[TASK] Once you find the line containing "unfold Sys2Proof.Machine.recordFault", please retype it and every line after it to the end of the entries, exactly and with nothing added.

[EXERCISE MATERIALS]

/-- Rings are enabled, disabled, served and failed, and doorbells processed (15_host_interface.md R551 to R562; 13_tenants_cadence.md R465, R466; 19_faults.md R670) -/
def Obligations.RingCommandsComplete : Prop :=
  ∀ (s : State) (t r : Nat), t < 64 → r < 1024 →
    (∀ v : Nat, (s.tenant t).state = .active → s.dev ≠ .recovery → exec (.doorbell t r v) s = .next (applyDoorbell s t r v)) ∧
    (∀ v : Nat, (s.tenant t).state = .quiescing →
      exec (.doorbell t r v) s = .next (s.updTenant t (fun x => { x with held := x.held ++ [(r, v)] }))) ∧
    (∀ k : Nat, ringNo s t r = some k →
      let x := s.ring k
      (∀ v : Nat, x.busy = false → tdiLocked s t = false → x.enable = false →
        let y : Ring := { ctrlFields x v with owner := t }
        enableStatus s t y = 0 →
        let s1 := s.setRing k { y with enable := true, cfgstat := 0, qhead := 0, qtail := 0, rsv := 0, taken := 0, bound := none }
        (isSubmission y.type = false → exec (.ringEnable t r v) s = .next s1) ∧
        (∀ c : Nat, isSubmission y.type = true → ringNo s1 t y.cring = some c →
          exec (.ringEnable t r v) s = .next (s1.updRing c (fun z => { z with bound := some y.type })))) ∧
      (x.busy = false → tdiLocked s t = false → x.enable = true → disableRefused s t k = false →
        exec (.ringDisable t r) s = .next (disableRing (s.setRing k { x with cfgstat := 0 }) k)) ∧
      (x.busy = true → x.enable = false → x.taken = 0 → exec (.ringDisableDone t r) s =
        .next (s.setRing k { x with busy := false, qhead := 0, qtail := 0, bound := none, stalled := false })) ∧
      (x.enable = true ∨ x.busy = true → exec (.ringAccessFail t r) s =
        .next (failRing (if isSubmission x.type then hostViolation s else s) k))) ∧
    (∀ (host : List Byte) (k : Nat) (ks : List Nat), s.dev = .service ∨ s.dev = .fenced →
      (s.rings.map (·.1)).filter (fun k => decide (s.ringTurn < k)) ++ (s.rings.map (·.1)).filter (fun k => decide (k ≤ s.ringTurn)) = k :: ks →
      (∀ (x y : State), offerRing s k host = (some x, y) → exec (.ringEntryTake host) s = .next x) ∧
      (∀ y : State, offerRing s k host = (none, y) → exec (.ringEntryTake host) s = .next (serveRings host ks y)))

/-- Host accesses, interrupts, functions, the link and external inputs act as the rules give (15_host_interface.md R544, R545, R548 to R550, R564, R566 to R571; 18_start_up.md R628) -/
def Obligations.HostEventsComplete : Prop :=
  ∀ s : State,
    (∀ t index mask : Nat, t < 64 → index < 32 →
      let ns := ((List.range 64).filter (bitOf mask)).filterMap (fun b => localSource s t (64 * index + b))
      exec (.ipendClear t true index mask) s =
        .next { s with irq := { s.irq with pend := ns.foldl (fun m n => mapSet false m n false) s.irq.pend } }) ∧
    (∀ index mask : Nat, index < 32 →
      let ns := ((List.range 64).filter (bitOf mask)).map (fun b => 64 * index + b)
      exec (.ipendClear 0 false index mask) s =
        .next { s with irq := { s.irq with pend := ns.foldl (fun m n => mapSet false m n false) s.irq.pend } }) ∧
    (∀ (index value n fn : Nat) (t : Nat) (view : Bool), t < 64 → index < 2048 → (view = true ∨ t = 0) →
      (if view then localSource s t index else some index) = some n → bitsOf value 31 30 ≤ (if view then 1 else 3) →
      ownerOfSource s n = some fn → (bitsOf value 31 30 = 1 → value % 65536 < msixSize fn) →
      exec (.itargetWrite t view index value) s =
        .next { s with irq := { s.irq with target := mapSet 0 s.irq.target n (bitsOf value 31 30 * 2 ^ 30 + value % 65536) } }) ∧
    (∀ fn vec : Nat, fn < 64 → vec < msixSize fn →
      let k := fn * 2048 + vec
      let s1 : State := { s with irq := { s.irq with msiUnmasked := mapSet false s.irq.msiUnmasked k true } }
      exec (.msixUnmask fn vec) s = .next (if mapGet false s.irq.pba k
        then sendMsix { s1 with irq := { s1.irq with pba := mapSet false s1.irq.pba k false } } fn vec else s1)) ∧
    (∀ fn index value : Nat, fn < 64 → index < 64 →
      let w := mapGet {} s.host.win (fn * 64 + index)
      let base := value % 2 ^ 52
      let w1 : WinSlice := if base % sliceBytes s fn ≠ 0 then { w with badbase := true }
        else { valid := bitOf value 63, badbase := w.badbase && !(bitOf value 62), base := base }
      exec (.winWrite fn index value) s = .next { s with host := { s.host with win := mapSet {} s.host.win (fn * 64 + index) w1 } }) ∧
    (∀ (fn offset n : Nat) (ps : List (Nat × Nat)) (ep : Bool), fn < 64 → bar2Served s.dev = true →
      (n ≠ 0 → windowAccess s fn offset n false = some ps → nothingHeld s ps = true → (readParts s fn ps).status = 0 →
        exec (.bar2Access fn offset n none ep) s = .next (emit (readParts s fn ps).next
          (.hostCompletion fn 0 (readParts s fn ps).bytes (readParts s fn ps).poisoned))) ∧
      (∀ d : List Byte, d ≠ [] → windowAccess s fn offset d.length true = some ps → nothingHeld s ps = true →
        exec (.bar2Access fn offset n (some d) ep) s = .next (writeParts s fn ep ps d))) ∧
    (∀ (fn : Nat) (write : Bool), fn < 64 →
      exec (.bar0BadAccess fn write) s = .next (hostViolation (if write then s else emit s (.hostCompletion fn 2 [] false))) ∧
      exec (.flr fn) s = .next (flr s fn)) ∧
    (s.host.up = true → s.tandem.resetWait = none → s.tandem.withdraw = false → (dbool s 0x2050 8 = false ∨ mirroring s = false) →
      let s1 := dset (dset (bump { s with host := { s.host with up := false } } 0x2050 3 1) 0x2050 1 0) 0x2050 2 0
      exec .hostLinkDown s = .next (linkLoss (recordFault s1 (faultOf 0x254 clsTenant kindPort 8 0xFF 0)))) ∧
    (∀ speed width : Nat, 1 ≤ speed → speed ≤ 7 → width ∈ [1, 2, 4, 8, 16] → s.host.perst = false → s.dev ≠ .off → s.dev ≠ .reset →
      exec (.hostLinkUp speed width) s =
        .next (dset (dset { s with host := { s.host with up := true, l0p := 0 } } 0x2050 1 speed) 0x2050 2 width)) ∧
    (exec .perstNRelease s = .next { s with host := { s.host with perst := false } }) ∧
    (∀ field fn value : Nat, configOk field fn value = true →
      (∀ t < 64, goneVf s field value t = true ∨ (field = 3 ∧ 1 ≤ t) → tdiLocked s t = false) →
      exec (.pcieConfigWrite field fn value) s = .next (writeFunction s field fn value)) ∧
    (∀ width : Nat, s.host.up = true →
      (exec (.l0pWidthChange width false true) s = .next { s with host := { s.host with l0p := 0 } }) ∧
      (width ∈ [1, 2, 4, 8] → width < (if s.host.l0p = 0 then dget s 0x2050 2 else s.host.l0p) → dbool s 0x2050 9 = true →
        exec (.l0pWidthChange width true false) s = .next { s with host := { s.host with l0p := width } })) ∧
    (∀ (pin : Nat) (rise : Bool), pin < 8 →
      let l := dget s 0x2051 0xB
      let s1 := dset s 0x2051 0xB (if rise then l ||| 2 ^ pin else clearBit l pin)
      exec (.gpiEdge pin rise) s = .next (if bitOf (dget s 0x2051 (if rise then 0xC else 0xD)) pin then raiseLocal s1 0 (8 + pin) else s1)) ∧
    (∀ input : Nat, input < 10 →
      exec (.inputGlitch input) s = .next { s with host := { s.host with glitches := mapUpd 0 s.host.glitches input (fun n => n + 1) } })
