-- ==== Sys2Proof/Laws/Dispatch.lean ====
section
/-!
SUPPORT. What exec answers for each command: its meaning, one lemma per constructor.
-/

namespace Sys2Proof.Laws

open Sys2Proof.Machine
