-- ==== Sys2Proof/Laws/KeepsStacks.lean ====
section
/-!
SUPPORT. What each operation keeps, over the memories, the operands, the ladle transforms, the stacks, the ladles, the grid and the routes: the queue of waiting commands and the canonical form of every memory.
-/

set_option linter.all false
set_option Elab.async false
set_option maxRecDepth 4000

namespace Sys2Proof.Laws

open Sys2Proof Sys2Proof.Machine

variable {q : List Instr}

/-! ## Ops -/

theorem keeps_emit (a0) (a1) (h0 : Keeps q a0) : Keeps q (Sys2Proof.Machine.emit a0 a1) := by
  unfold Sys2Proof.Machine.emit
  repeat' first | with_reducible assumption | intro _ | dsimp only | (fail_if_no_progress with_reducible apply keeps_mk)

theorem keeps_noteChange (a0) (a1) (h0 : Keeps q a0) : Keeps q (Sys2Proof.Machine.noteChange a0 a1) := by
  unfold Sys2Proof.Machine.noteChange
  repeat'
      first
      | with_reducible assumption | with_reducible refine keepsOpt_map (fun _ => ?_) | with_reducible apply keeps_ite_keep | intro _
      | split | dsimp only | (fail_if_no_progress with_reducible apply keeps_mk)

theorem keeps_State_setLadle (a0) (a1) (a2) (h0 : Keeps q a0) : Keeps q (Sys2Proof.Machine.State.setLadle a0 a1 a2) := by
  unfold Sys2Proof.Machine.State.setLadle
  repeat' first | with_reducible assumption | intro _ | dsimp only | (fail_if_no_progress with_reducible apply keeps_mk)

theorem keeps_State_setEngine (a0) (a1) (a2) (h0 : Keeps q a0) : Keeps q (Sys2Proof.Machine.State.setEngine a0 a1 a2) := by
  unfold Sys2Proof.Machine.State.setEngine
  repeat' first | with_reducible assumption | intro _ | dsimp only | (fail_if_no_progress with_reducible apply keeps_mk)

theorem keeps_discardSteps (a0) (a1) (h0 : Keeps q a0) : Keeps q (Sys2Proof.Machine.discardSteps a0 a1) := by
  unfold Sys2Proof.Machine.discardSteps
  repeat'
      first
      | with_reducible assumption | with_reducible refine keepsOpt_map (fun _ => ?_) | with_reducible apply keeps_ite_keep | intro _
      | split | dsimp only | (fail_if_no_progress with_reducible apply keeps_mk)

theorem keeps_State_setSlot (a0) (a1) (a2) (h0 : Keeps q a0) : Keeps q (Sys2Proof.Machine.State.setSlot a0 a1 a2) := by
  unfold Sys2Proof.Machine.State.setSlot
  repeat' first | with_reducible assumption | intro _ | dsimp only | (fail_if_no_progress with_reducible apply keeps_mk)

theorem keeps_markStalled (a0) (h0 : Keeps q a0) : Keeps q (Sys2Proof.Machine.markStalled a0) := by
  unfold Sys2Proof.Machine.markStalled
  repeat'
      first
      | with_reducible assumption | with_reducible refine keepsOpt_map (fun _ => ?_) | with_reducible apply keeps_ite_keep | intro _
      | split | dsimp only | (fail_if_no_progress with_reducible apply keeps_mk)

theorem keeps_freeValue (a0) (h0 : Keeps q a0) : Keeps q (Sys2Proof.Machine.freeValue a0).2 := by
  unfold Sys2Proof.Machine.freeValue
  repeat' first | with_reducible assumption | intro _ | dsimp only | (fail_if_no_progress with_reducible apply keeps_mk)

theorem keeps_State_setReq (a0) (a1) (a2) (h0 : Keeps q a0) : Keeps q (Sys2Proof.Machine.State.setReq a0 a1 a2) := by
  unfold Sys2Proof.Machine.State.setReq
  repeat' first | with_reducible assumption | intro _ | dsimp only | (fail_if_no_progress with_reducible apply keeps_mk)

theorem keeps_measure (a0) (a1) (a2) (h0 : Keeps q a0) : Keeps q (Sys2Proof.Machine.measure a0 a1 a2) := by
  unfold Sys2Proof.Machine.measure
  repeat'
      first
      | with_reducible assumption | with_reducible apply keeps_ite_keep | intro _ | split | dsimp only
      | (fail_if_no_progress with_reducible apply keeps_mk)

theorem keeps_onUnit (a0) (a1) (a2) (h1 : Keeps q a1) (h2 : KeepsRes q a2) : KeepsRes q (Sys2Proof.Machine.onUnit a0 a1 a2) := by
  unfold Sys2Proof.Machine.onUnit
  repeat'
      first
      | with_reducible assumption | with_reducible apply keepsRes_next | with_reducible exact keepsRes_fault _
      | with_reducible exact keepsRes_refused _ | with_reducible apply keepsRes_ite | with_reducible apply keeps_ite_keep | intro _ | split
      | dsimp only

theorem keeps_dset (a0) (a1) (a2) (a3) (h0 : Keeps q a0) : Keeps q (Sys2Proof.Machine.dset a0 a1 a2 a3) := by
  unfold Sys2Proof.Machine.dset
  repeat'
      first
      | with_reducible assumption | with_reducible apply keeps_noteChange | intro _ | dsimp only
      | (fail_if_no_progress with_reducible apply keeps_mk)

theorem keeps_sendMsix (a0) (a1) (a2) (h0 : Keeps q a0) : Keeps q (Sys2Proof.Machine.sendMsix a0 a1 a2) := by
  unfold Sys2Proof.Machine.sendMsix
  repeat'
      first
      | with_reducible assumption | with_reducible apply keeps_emit | with_reducible apply keeps_ite_keep | intro _ | split | dsimp only
      | (fail_if_no_progress with_reducible apply keeps_mk)

theorem keeps_State_updEngine (a0) (a1) (a2) (h0 : Keeps q a0) : Keeps q (Sys2Proof.Machine.State.updEngine a0 a1 a2) := by
  unfold Sys2Proof.Machine.State.updEngine
  repeat' first | with_reducible assumption | with_reducible apply keeps_State_setEngine | intro _ | dsimp only

theorem keeps_State_updSlot (a0) (a1) (a2) (h0 : Keeps q a0) : Keeps q (Sys2Proof.Machine.State.updSlot a0 a1 a2) := by
  unfold Sys2Proof.Machine.State.updSlot
  repeat' first | with_reducible assumption | with_reducible apply keeps_State_setSlot | intro _ | dsimp only

theorem keeps_bset (a0) (a1) (a2) (a3) (h0 : Keeps q a0) : Keeps q (Sys2Proof.Machine.bset a0 a1 a2 a3) := by
  unfold Sys2Proof.Machine.bset
  repeat'
      first
      | with_reducible assumption | with_reducible apply keeps_noteChange | intro _ | dsimp only
      | (fail_if_no_progress with_reducible apply keeps_mk)

theorem keeps_State_updReq (a0) (a1) (a2) (h0 : Keeps q a0) : Keeps q (Sys2Proof.Machine.State.updReq a0 a1 a2) := by
  unfold Sys2Proof.Machine.State.updReq
  repeat' first | with_reducible assumption | with_reducible apply keeps_State_setReq | intro _ | dsimp only

theorem keeps_State_updLadle (a0) (a1) (a2) (h0 : Keeps q a0) : Keeps q (Sys2Proof.Machine.State.updLadle a0 a1 a2) := by
  unfold Sys2Proof.Machine.State.updLadle
  repeat' first | with_reducible assumption | with_reducible apply keeps_State_setLadle | intro _ | dsimp only

theorem keeps_bump (a0) (a1) (a2) (a3) (h0 : Keeps q a0) : Keeps q (Sys2Proof.Machine.bump a0 a1 a2 a3) := by
  unfold Sys2Proof.Machine.bump
  repeat'
      first
      | with_reducible assumption | with_reducible apply keeps_dset | intro _ | split | dsimp only
      | (fail_if_no_progress with_reducible apply keeps_mk) | with_reducible refine keeps_of_fst ?_ (by assumption)
      | with_reducible refine keeps_of_snd ?_ (by assumption) | with_reducible refine keeps_of_snd2 ?_ (by assumption)
      | with_reducible refine keeps_of_some ?_ (by assumption) | with_reducible refine keeps_of_next ?_ (by assumption)

theorem keeps_dsetStored (a0) (a1) (a2) (a3) (h0 : Keeps q a0) : Keeps q (Sys2Proof.Machine.dsetStored a0 a1 a2 a3) := by
  unfold Sys2Proof.Machine.dsetStored
  repeat'
      first
      | with_reducible assumption | with_reducible apply keeps_dset | intro _ | dsimp only
      | (fail_if_no_progress with_reducible apply keeps_mk)

theorem keeps_bsetStored (a0) (a1) (a2) (a3) (h0 : Keeps q a0) : Keeps q (Sys2Proof.Machine.bsetStored a0 a1 a2 a3) := by
  unfold Sys2Proof.Machine.bsetStored
  repeat'
      first
      | with_reducible assumption | with_reducible apply keeps_bset | intro _ | dsimp only
      | (fail_if_no_progress with_reducible apply keeps_mk)

theorem keeps_dsetB (a0) (a1) (a2) (a3) (h0 : Keeps q a0) : Keeps q (Sys2Proof.Machine.dsetB a0 a1 a2 a3) := by
  unfold Sys2Proof.Machine.dsetB
  repeat' first | with_reducible assumption | with_reducible apply keeps_dset | intro _ | dsimp only

theorem keeps_deliverSource (a0) (a1) (h0 : Keeps q a0) : Keeps q (Sys2Proof.Machine.deliverSource a0 a1) := by
  unfold Sys2Proof.Machine.deliverSource
  repeat'
      first
      | with_reducible assumption | with_reducible apply keeps_emit | with_reducible apply keeps_sendMsix
      | with_reducible apply keeps_bump | with_reducible apply keeps_ite_keep | intro _ | split | dsimp only
      | (fail_if_no_progress with_reducible apply keeps_mk) | with_reducible refine keeps_of_fst ?_ (by assumption)
      | with_reducible refine keeps_of_snd ?_ (by assumption) | with_reducible refine keeps_of_snd2 ?_ (by assumption)
      | with_reducible refine keeps_of_some ?_ (by assumption) | with_reducible refine keeps_of_next ?_ (by assumption)

theorem keeps_raiseSource (a0) (a1) (h0 : Keeps q a0) : Keeps q (Sys2Proof.Machine.raiseSource a0 a1) := by
  unfold Sys2Proof.Machine.raiseSource
  repeat'
      first
      | with_reducible assumption | with_reducible apply keeps_deliverSource | with_reducible apply keeps_ite_keep | intro _ | split
      | dsimp only | (fail_if_no_progress with_reducible apply keeps_mk)

theorem keeps_raiseLocal (a0) (a1) (a2) (h0 : Keeps q a0) : Keeps q (Sys2Proof.Machine.raiseLocal a0 a1 a2) := by
  unfold Sys2Proof.Machine.raiseLocal
  repeat'
      first
      | with_reducible assumption | with_reducible apply keeps_raiseSource | with_reducible apply keeps_ite_keep | intro _ | split
      | dsimp only

theorem keeps_setTenantFault (a0) (a1) (a2) (h0 : Keeps q a0) : Keeps q (Sys2Proof.Machine.setTenantFault a0 a1 a2) := by
  unfold Sys2Proof.Machine.setTenantFault
  repeat'
      first
      | with_reducible assumption | with_reducible apply keeps_raiseLocal | with_reducible apply keeps_noteChange
      | with_reducible apply keeps_ite_keep | intro _ | split | dsimp only | (fail_if_no_progress with_reducible apply keeps_mk)

theorem keeps_setSummary (a0) (a1) (h0 : Keeps q a0) : Keeps q (Sys2Proof.Machine.setSummary a0 a1) := by
  unfold Sys2Proof.Machine.setSummary
  repeat'
      first
      | with_reducible assumption | with_reducible apply keeps_raiseLocal | with_reducible apply keeps_noteChange
      | with_reducible apply keeps_ite_keep | intro _ | split | dsimp only | (fail_if_no_progress with_reducible apply keeps_mk)

theorem keeps_slotTenantFault (a0) (a1) (h0 : Keeps q a0) : Keeps q (Sys2Proof.Machine.slotTenantFault a0 a1) := by
  unfold Sys2Proof.Machine.slotTenantFault
  repeat'
      first
      | with_reducible assumption | with_reducible apply keeps_setTenantFault | with_reducible apply keeps_foldl
      | with_reducible apply keeps_foldl_fst | with_reducible apply keeps_foldl_snd | with_reducible apply keeps_foldl_snd2
      | with_reducible apply keeps_ite_keep | intro _ | split | dsimp only

theorem keeps_ringPush (a0) (a1) (h0 : Keeps q a0) : Keeps q (Sys2Proof.Machine.ringPush a0 a1) := by
  unfold Sys2Proof.Machine.ringPush
  repeat'
      first
      | with_reducible assumption | with_reducible apply keeps_setSummary | with_reducible apply keeps_ite_keep | intro _ | split
      | dsimp only | (fail_if_no_progress with_reducible apply keeps_mk) | with_reducible refine keeps_of_fst ?_ (by assumption)
      | with_reducible refine keeps_of_snd ?_ (by assumption) | with_reducible refine keeps_of_snd2 ?_ (by assumption)
      | with_reducible refine keeps_of_some ?_ (by assumption) | with_reducible refine keeps_of_next ?_ (by assumption)

theorem keeps_cmdState (a0) (h0 : Keeps q a0) : Keeps q (Sys2Proof.Machine.cmdState a0) := by
  unfold Sys2Proof.Machine.cmdState
  repeat' first | with_reducible assumption | with_reducible apply keeps_setSummary | intro _ | dsimp only

theorem keeps_slotRestoring (a0) (a1) (h0 : Keeps q a0) : Keeps q (Sys2Proof.Machine.slotRestoring a0 a1) := by
  unfold Sys2Proof.Machine.slotRestoring
  repeat'
      first
      | with_reducible assumption | with_reducible apply keeps_slotTenantFault | with_reducible apply keeps_discardSteps
      | with_reducible apply keeps_State_setSlot | with_reducible apply keeps_noteChange | with_reducible apply keeps_markStalled
      | with_reducible apply keeps_ite_keep | intro _ | split | dsimp only | (fail_if_no_progress with_reducible apply keeps_mk)

theorem keeps_slotOffline (a0) (a1) (h0 : Keeps q a0) : Keeps q (Sys2Proof.Machine.slotOffline a0 a1) := by
  unfold Sys2Proof.Machine.slotOffline
  repeat'
      first
      | with_reducible assumption | with_reducible apply keeps_slotTenantFault | with_reducible apply keeps_discardSteps
      | with_reducible apply keeps_State_setSlot | with_reducible apply keeps_noteChange | with_reducible apply keeps_markStalled
      | with_reducible apply keeps_ite_keep | intro _ | split | dsimp only | (fail_if_no_progress with_reducible apply keeps_mk)

theorem keeps_recordEntry (a0) (a1) (h0 : Keeps q a0) : Keeps q (Sys2Proof.Machine.recordEntry a0 a1) := by
  unfold Sys2Proof.Machine.recordEntry
  repeat'
      first
      | with_reducible assumption | with_reducible apply keeps_setSummary | with_reducible apply keeps_setTenantFault
      | with_reducible apply keeps_ringPush | with_reducible apply keeps_noteChange | intro _ | dsimp only
      | (fail_if_no_progress with_reducible apply keeps_mk)

theorem keeps_beginRecovery (a0) (a1) (a2) (h0 : Keeps q a0) : Keeps q (Sys2Proof.Machine.beginRecovery a0 a1 a2) := by
  unfold Sys2Proof.Machine.beginRecovery
  repeat'
      first
      | with_reducible assumption | with_reducible apply keeps_slotRestoring | with_reducible apply keeps_slotOffline
      | with_reducible apply keeps_ite_keep | intro _ | split | dsimp only | (fail_if_no_progress with_reducible apply keeps_mk)

theorem keeps_windowFault (a0) (a1) (h0 : Keeps q a0) : Keeps q (Sys2Proof.Machine.windowFault a0 a1) := by
  unfold Sys2Proof.Machine.windowFault
  repeat'
      first
      | with_reducible assumption | with_reducible apply keeps_recordEntry | with_reducible apply keeps_slotRestoring
      | with_reducible apply keeps_beginRecovery | with_reducible apply keeps_ite_keep | intro _ | split | dsimp only
      | (fail_if_no_progress with_reducible apply keeps_mk) | with_reducible refine keeps_of_fst ?_ (by assumption)
      | with_reducible refine keeps_of_snd ?_ (by assumption) | with_reducible refine keeps_of_snd2 ?_ (by assumption)
      | with_reducible refine keeps_of_some ?_ (by assumption) | with_reducible refine keeps_of_next ?_ (by assumption)

theorem keeps_recoveryPathFault (a0) (a1) (a2) (h0 : Keeps q a0) : Keeps q (Sys2Proof.Machine.recoveryPathFault a0 a1 a2) := by
  unfold Sys2Proof.Machine.recoveryPathFault
  repeat'
      first
      | with_reducible assumption | with_reducible apply keeps_beginRecovery | with_reducible apply keeps_recordEntry | intro _
      | dsimp only | (fail_if_no_progress with_reducible apply keeps_mk)

theorem keeps_recordFault (a0) (a1) (h0 : Keeps q a0) : Keeps q (Sys2Proof.Machine.recordFault a0 a1) := by
  unfold Sys2Proof.Machine.recordFault
  repeat'
      first
      | with_reducible assumption | with_reducible apply keeps_beginRecovery | with_reducible apply keeps_recordEntry
      | with_reducible apply keeps_windowFault | with_reducible apply keeps_ite_keep | intro _ | split | dsimp only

[FINISHED TASK]
  unfold Sys2Proof.Machine.recordFault
  repeat'
      first
      | with_reducible assumption | with_reducible apply keeps_beginRecovery | with_reducible apply keeps_recordEntry
      | with_reducible apply keeps_windowFault | with_reducible apply keeps_ite_keep | intro _ | split | dsimp only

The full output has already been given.